Melihat itu, Huang Yao Shi menghentakkan kaki, atap rumah runtuh, dirinya pun tenggelam ke dalamnya.
Saat Ouyang Feng terbang di udara dan melihat Huang Yao Shi menghindar, ia tertawa terbahak-bahak, lalu hendak masuk ke dalam, tapi di tengah jalan ia merasa ada yang aneh. Huang Lao Xie sangat sombong, pasti tidak akan kabur. Maka hanya ada satu kemungkinan: ada jebakan di dalam rumah!
“Hmph, Huang Lao Xie, kau kira aku Ouyang Feng bodoh, akan masuk begitu saja? Aku bukan orang bodoh!” Ouyang Feng memberi isyarat, kelompok ular berbisa yang tersisa mendesis dan masuk ke rumah.

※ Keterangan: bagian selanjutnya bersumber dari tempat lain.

/-- An asynchronous pass of the core is queued or streaming (R154). -/
def Core.asyncPass (k : Core) : Bool := k.queue.any (fun e => match e.cmd with
  | .pass .. => true
  | _ => false)

/-- The Shutter holds a WLD or a chained WLD waits in the queue (R151, R153). -/
def Core.shutterBusy (k : Core) : Bool :=
  k.shutter.isSome || k.queue.any (fun e => match e.cmd with
    | .wld .. => true
    | _ => false)

/-- Another context owns the array in a lock-step pass (R34). -/
def Core.ownedByOther (k : Core) (x : Nat) : Bool := k.passes.any (fun p => p.ctx != x % 4)

/-- The context owns the array in a pass with forwarding that still has rows to show (R35). -/
def Core.ownsForwarding (k : Core) (x : Nat) : Bool := k.passes.any (fun p => p.ctx = x % 4 && p.fwd)

/-! ### Drains (R84, R85, R158) -/

/-- The signed dyadic of a finite bf16 scale. -/
def scaleDyadic (w : BitVec 16) : Bool × Dyadic :=
  match bf16Fmt.read w.toNat with
  | .fin n m e => (n, ⟨(if n then -1 else 1) * (m : Int), e⟩)
  | _ => (false, ⟨0, 0⟩)

/-- One drained element and its flags (R84). -/
def drainElem (a : DrainArgs) (acc : Int) (cs rs : BitVec 16) : Nat × BitVec 7 :=
  let t := a.cfg.dfmt
  let rm := a.frm.toNat % 4
  if acc = 0 then (0, 0)
  else
    let (cn, c) := scaleDyadic cs
    let (rn, r) := scaleDyadic rs
    let e : Int := (if a.cfg.afmt = 11 then -9 else 0) + a.shift
    let x := (Dyadic.mul (Dyadic.mul ⟨acc, 0⟩ c) r).mul ⟨1, e⟩
    let neg := (acc < 0) != (cn != rn)
    match ffmt t with
    | some f => if x.i = 0 then (f.signBit neg, 0) else f.roundDyadic rm (a.frm.getLsbD 2) x
    | none =>
      let m := x.i.natAbs
      let (i, rest) := roundInt rm neg (if 0 ≤ x.e then m * 2 ^ x.e.toNat else m) (if 0 ≤ x.e then 1 else 2 ^ (-x.e).toNat)
      let o := clampInt (intMin t) (intMax t) i
      (wrapInt (tagBits t) o, (if rest || o != i then flNX else 0) ||| (if o != i then flSAT else 0))

/-- The elements of an output row. -/
def drainRow (a : DrainArgs) (j : Nat) : Nat → List Byte → List Nat × BitVec 7
  | _, [] => ([], 0)
  | n, b0 :: b1 :: b2 :: b3 :: bs =>
    let (x, f) := drainElem a (readInt 5 (leNat [b0, b1, b2, b3])) (a.cfg.cs.toList.getD n 0) (a.cfg.rs.toList.getD j 0)
    let (xs, g) := drainRow a j (n + 1) bs
    (x :: xs, f ||| g)
  | _, _ => ([], 0)

/-- Drain one row of the MDRN at the head of the queue (R158); the last row ORs its flags and completes it. -/
def State.drainStep (s : State) (core : Nat) : State :=
  match (s.core core).queue with
  | [] => s
  | e :: _ =>
    match e.cmd with
    | .drain a j fl =>
      let w : Who := ⟨core, e.ctx⟩
      let y := a.y0 + j
      let s := s.arrayFails w true (256 * y) 256
      let k := s.core core
      let (xs, f) := drainRow a j 0 (k.arrayBytes true (256 * y) 256)
      let width := tagBits a.cfg.dfmt / 8
      let bs := xs.flatMap (leBytes width)
      let sens := ((k.ytags.get LineTag.reset y).sens).max a.cfg.scaleSens
      let s := s.setCore core (k.putBuf false (a.xaddr + j * a.stride) bs (fun _ l => l.written a.cfg.dfmt 0 sens))
      let s := s.perfWho w 12 1
      if a.rows ≤ j + 1 then (s.orFlags w (fl ||| f)).popArray core e.ctx
      else s.setHead core e (.drain a (j + 1) (fl ||| f))
    | _ => s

Kelompok ular berbisa mendesis, mengeluarkan lidah, mengejar sosok gelap, namun belum sempat mendekat sudah dihancurkan oleh pelindung energi di depan sosok gelap, ular di atap bahkan dicincang oleh pisau terbang hitam, hanya sedikit ular yang bisa mengejar langkahnya.
...
“Makan, makan, makan.”
Huang Lao Xie mengepalkan tangan, urat di kepalanya tampak, menandakan hatinya sedang tidak tenang. Apakah tidak bisa makan dengan tenang? Kenapa harus mengunyah dengan suara keras? Kalian reinkarnasi dari arwah kelaparan?
“Tuan Huang, kau mendengar suara seruling?” Qu Yang dan Liu Zhengfeng menggigit mentimun dan bertanya pada Huang Lao Xie.
Huang Yao Shi mengangkat alis, dadanya naik turun, “Suara seruling memang tidak kudengar, tapi suara kalian makan dari awal sampai akhir jelas terdengar.”
Qu Yang dan Liu Zhengfeng melihat sumpit di tangan Huang Yao Shi patah, hati mereka berdebar, wajah mereka berubah, lalu tersenyum canggung, “Maaf, kami kurang sopan, mengganggu selera makan Tuan.”